-- ==== Sys2Proof/Machine/Programs.lean ====
section
/-! DEFINITION. Programs: LOAD_PROGRAM, slots and granules, translation, UNLOAD_PROGRAM (R227 to R234). -/

namespace Sys2Proof.Machine

/-- Vertices of resident lattices that name a function of a program: function slots (R232). -/
def referencedFuncs (s : State) (handle : Nat) : List Nat :=
  s.lattices.flatMap (fun l =>
    (l.vertices.filterMap (fun v => if v.program = handle then some v.function else none)) ++
    (l.kernels.filterMap (fun k => if k.program = handle then some k.function else none)))

def isReferenced (s : State) (handle : Nat) : Bool := !(referencedFuncs s handle).isEmpty

/-- Functions of a reload whose interface changes, as violations at their entries (R232). -/
def interfaceViolations (s : State) (handle : Nat) (bs : List Byte) : List Violation :=
  match currentImage s handle with
  | none => []
  | some img =>
    let sec := sectionOf (readDirectory bs) 2
    ((referencedFuncs s handle).filter (fun f => !sameInterface img.ply (readModule bs) f)).map (fun f =>
      { offset := sec.offset + 48 * f, code := errInterface, func := some f })

/-- The row width of a table: that of its version in effect (R208). DESIGN CHOICE (log 88): a table that has none yet gives
no width to hold a POOLED tensor against at the load, and admission holds it then. -/
def tableWidth (s : State) (table : Nat) : Option Nat := (inEffect s table).map Version.width

/-- The violation that a load is refused with: those of R227 and a changed interface together. -/
def loadViolation (s : State) (handle : Nat) (bs : List Byte) : Option Violation :=
  match lowestViolation (checkHeader bs ++ checkDirectory bs) with
  | some _ => checkModule (tableWidth s) bs
  | none =>
    let l := match checkModule (tableWidth s) bs with
      | some v => [v]
      | none => []
    lowestViolation (l ++ interfaceViolations s handle bs)

def granulesOf (l : List Image) : Nat := sumOf (l.map Image.granules)

def keptImages (s : State) : List Image := s.programs.images.filter (fun i => i.state != .draining)

/-- CURRENT and LOADING images leave no slot or too few granules (R230). -/
def noRoom (s : State) (need : Nat) : Bool :=
  decide (Constants.imageSlots ≤ (keptImages s).length ∨ Constants.granules < granulesOf (keptImages s) + need)

def runLoadProgram (d : Sub) (s : State) : State :=
  let h := d.body 0 4
  let off := d.body 8 4
  let len := d.body 0xC 4
  if d.body 4 4 != 0 || !d.zeroFrom 0x10 || h == 0 || !blockOk off len || decide (len < 64) then finish s d .malformed
  else if 64 * 2 ^ 20 < len then finish s d .rejectedLimit
  else
    let bs := windowBytes s off len
    match loadViolation s h bs with
    | some v => finishWith s d (errStatus v.code) v.code v.offset (v.func.getD notApplicable)
    | none =>
      let g := imageGranules bs
      if Constants.granules < g then finishWith s d .rejectedLimit errImage 0 notApplicable
      else if noRoom s g then finish s d .noSpace
      else
        s.setPrograms { s.programs with
          waiting := s.programs.waiting ++ [{ sub := d, handle := h, granules := g, ply := readModule bs }] }

/-- LOAD_PROGRAM (R230). -/
def execLoadProgram (d : Sub) (s : State) : Out := beginCommand s d (d.opcode == 0x0002) 0 (runLoadProgram d)

/-- A load that has not taken its room: neither translating nor answered. -/
def loadWaits (s : State) (d : Sub) : Bool :=
  d.opcode == 0x0002 && !s.programs.images.any (fun i => i.load == some d) &&
  !s.rings.heldDone.any (fun c => c.ring == d.ring && c.submitIndex == d.index)

/-- The load whose turn it is to take room: the first in the order of acceptance, where it has passed its checks (R230). -/
def nextLoad (s : State) : Option Load :=
  match s.rings.accepted.find? (fun a => loadWaits s a.sub) with
  | none => none
  | some a => s.programs.waiting.find? (fun l => l.sub == a.sub)

/-- LOAD_PROGRAM_SLOT_TAKEN: the load that was accepted first takes a free slot and its granules (R230). -/
def execLoadProgramSlotTaken (slot : Nat) (s : State) : Out :=
  match nextLoad s with
  | none => .next s
  | some l =>
    if !s.running || Constants.imageSlots ≤ slot || s.programs.images.any (fun i => i.slot == slot) ||
        decide (Constants.granules < granulesOf s.programs.images + l.granules) ||
        s.programs.images.any (fun i => i.handle == l.handle && i.state == .loading) then .next s
    else
      .next (s.setPrograms { s.programs with
        waiting := s.programs.waiting.filter (fun x => x.sub != l.sub),
        images := s.programs.images ++
          [{ slot := slot, handle := l.handle, state := .loading, granules := l.granules, ply := l.ply, load := some l.sub }] })

/-- Loads of a handle in progress: translating or waiting. -/
def loadsInProgress (s : State) (handle : Nat) : List Sub :=
  (s.programs.images.filter (fun i => i.handle == handle)).filterMap Image.load ++
  (s.programs.waiting.filter (fun l => l.handle == handle)).map Load.sub

/-- A context fetches the image of a slot (R231). -/
def slotFetched (s : State) (slot : Nat) : Bool := s.spindles.contexts.any (fun c => c.2.image == slot)

/-- Table 9.16 from its second row on. -/
def unload (s : State) (d : Sub) (handle : Nat) : State :=
  match currentImage s handle with
  | none => finish s d .rejectedConfig
  | some img =>
    if isReferenced s handle then finish s d .rejectedConfig
    else if slotFetched s img.slot then
      finish (s.setPrograms { s.programs with
        images := s.programs.images.map (fun i => if i.slot == img.slot then { i with state := .draining } else i) })
        d .acceptedDeferred
    else finish (s.setPrograms { s.programs with images := s.programs.images.filter (fun i => i.slot != img.slot) }) d .ok

/-- TRANSLATION_END: the image becomes CURRENT, the one before DRAINING, and the load completes with OK; an unload that
waited for it and for no other load follows (R231, R234). -/
def execTranslationEnd (handle : Nat) (s : State) : Out :=
  match s.programs.images.find? (fun i => i.handle == handle && i.state == .loading) with
  | none => .next s
  | some img =>
    if !s.running then .next s
    else
      let s := s.setPrograms { s.programs with
        images := s.programs.images.map (fun i =>
          if i.slot == img.slot then { i with state := .current, load := none }
          else if i.handle == handle && i.state == .current then { i with state := .draining } else i) }
      let s := freeDrained s
      let s := match img.load with
        | some d => finish s d .ok
        | none => s
      let left := s.programs.unloads.map (fun u => (u.1, u.2.filter (fun d => img.load != some d)))
      let s := s.setPrograms { s.programs with unloads := left.filter (fun u => !u.2.isEmpty) }
      .next (progress ((left.filter (fun u => u.2.isEmpty)).foldl (fun s u => unload s u.1 (u.1.body 0 4)) s))

def runUnloadProgram (d : Sub) (s : State) : State :=
  let h := d.body 0 4
  if h == 0 || !d.zeroFrom 4 then finish s d .malformed
  else if !(loadsInProgress s h).isEmpty then
    s.setPrograms { s.programs with unloads := s.programs.unloads ++ [(d, loadsInProgress s h)] }
  else unload s d h

/-- UNLOAD_PROGRAM (R234). -/
def execUnloadProgram (d : Sub) (s : State) : Out := beginCommand s d (d.opcode == 0x0003) 0 (runUnloadProgram d)

end Sys2Proof.Machine
end

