-- ==== Sys2Proof/Machine/Debug.lean ====
section
/-! DEFINITION. DEBUG_BREAK and DEBUG_RESUME (R266, R267). -/

namespace Sys2Proof.Machine

/-- A field outside its range, or a reserved byte that is not zero (Table 10.14). -/
def breakMalformed (d : Sub) : Bool :=
  let die := d.body 2 1
  let sp := d.body 3 1
  decide (3 < d.body 0 1 ∨ 1 < d.body 1 1) || (decide (40 ≤ die) && die != 0xFF) || (decide (64 ≤ sp) && sp != 0xFF) ||
  decide (1 < d.body 4 1 ∨ 1 < d.body 5 1) || !d.zeroFrom 16

/-- The condition that a descriptor arms. -/
def breakSlot (d : Sub) : BreakSlot :=
  { die := if d.body 2 1 = 0xFF then none else some (d.body 2 1),
    spindle := if d.body 3 1 = 0xFF then none else some (d.body 3 1),
    queue := if d.body 4 1 = 0 then .array else .move, onTag := d.body 5 1 == 1, tag := d.body 6 2, count := d.body 8 8 }

def setBreak (s : State) (slot : Nat) (b : Option BreakSlot) : State :=
  s.setSpindles { s.spindles with breaks := s.spindles.breaks.set slot b }

/-- Arm a slot, replacing its condition; an OPERATION above 1 is answered here. -/
def runBreakArm (d : Sub) (s : State) : State :=
  if breakMalformed d then finish s d .malformed else finish (setBreak s (d.body 0 1) (some (breakSlot d))) d .ok

def runBreakClear (d : Sub) (s : State) : State :=
  if breakMalformed d then finish s d .malformed else finish (setBreak s (d.body 0 1) none) d .ok

def execDebugBreakArm (d : Sub) (s : State) : Out :=
  beginCommand s d (d.opcode == 0x0070 && d.body 1 1 != 0) 0 (runBreakArm d)

def execDebugBreakClear (d : Sub) (s : State) : Out :=
  beginCommand s d (d.opcode == 0x0070 && d.body 1 1 == 0) 0 (runBreakClear d)

/-- Release every held command and the contexts. -/
def releaseStop (s : State) : State :=
  s.setSpindles { s.spindles with
    stopped := false,
    queues := s.spindles.queues.map (fun q => (q.1, { q.2 with cmds := q.2.cmds.map (fun c => { c with held := false }) })) }

def runDebugResume (d : Sub) (s : State) : State :=
  if !d.zeroFrom 0 then finish s d .malformed
  else if s.spindles.stopped then finish (progress (releaseStop s)) d .ok
  else finish s d .rejectedConfig

def execDebugResume (d : Sub) (s : State) : Out := beginCommand s d (d.opcode == 0x0071) 0 (runDebugResume d)

end Sys2Proof.Machine
end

···

== WORK INSTRUCTIONS ==
Retype exactly the lines above, from the one with "images := s.programs.images.map (fun i => if" through the one with "else unload s d h", inclusive.

== EXERCISE RESPONSE ==
        images := s.programs.images.map (fun i => if i.slot == img.slot then { i with state := .draining } else i) })
        d .acceptedDeferred
    else finish (s.setPrograms { s.programs with images := s.programs.images.filter (fun i => i.slot != img.slot) }) d .ok

/-- TRANSLATION_END: the image becomes CURRENT, the one before DRAINING, and the load completes with OK; an unload that
waited for it and for no other load follows (R231, R234). -/
def execTranslationEnd (handle : Nat) (s : State) : Out :=
  match s.programs.images.find? (fun i => i.handle == handle && i.state == .loading) with
  | none => .next s
  | some img =>
    if !s.running then .next s
    else
      let s := s.setPrograms { s.programs with
        images := s.programs.images.map (fun i =>
          if i.slot == img.slot then { i with state := .current, load := none }
          else if i.handle == handle && i.state == .current then { i with state := .draining } else i) }
      let s := freeDrained s
      let s := match img.load with
        | some d => finish s d .ok
        | none => s
      let left := s.programs.unloads.map (fun u => (u.1, u.2.filter (fun d => img.load != some d)))
      let s := s.setPrograms { s.programs with unloads := left.filter (fun u => !u.2.isEmpty) }
      .next (progress ((left.filter (fun u => u.2.isEmpty)).foldl (fun s u => unload s u.1 (u.1.body 0 4)) s))

def runUnloadProgram (d : Sub) (s : State) : State :=
  let h := d.body 0 4
  if h == 0 || !d.zeroFrom 4 then finish s d .malformed
  else if !(loadsInProgress s h).isEmpty then
    s.setPrograms { s.programs with unloads := s.programs.unloads ++ [(d, loadsInProgress s h)] }
  else unload s d h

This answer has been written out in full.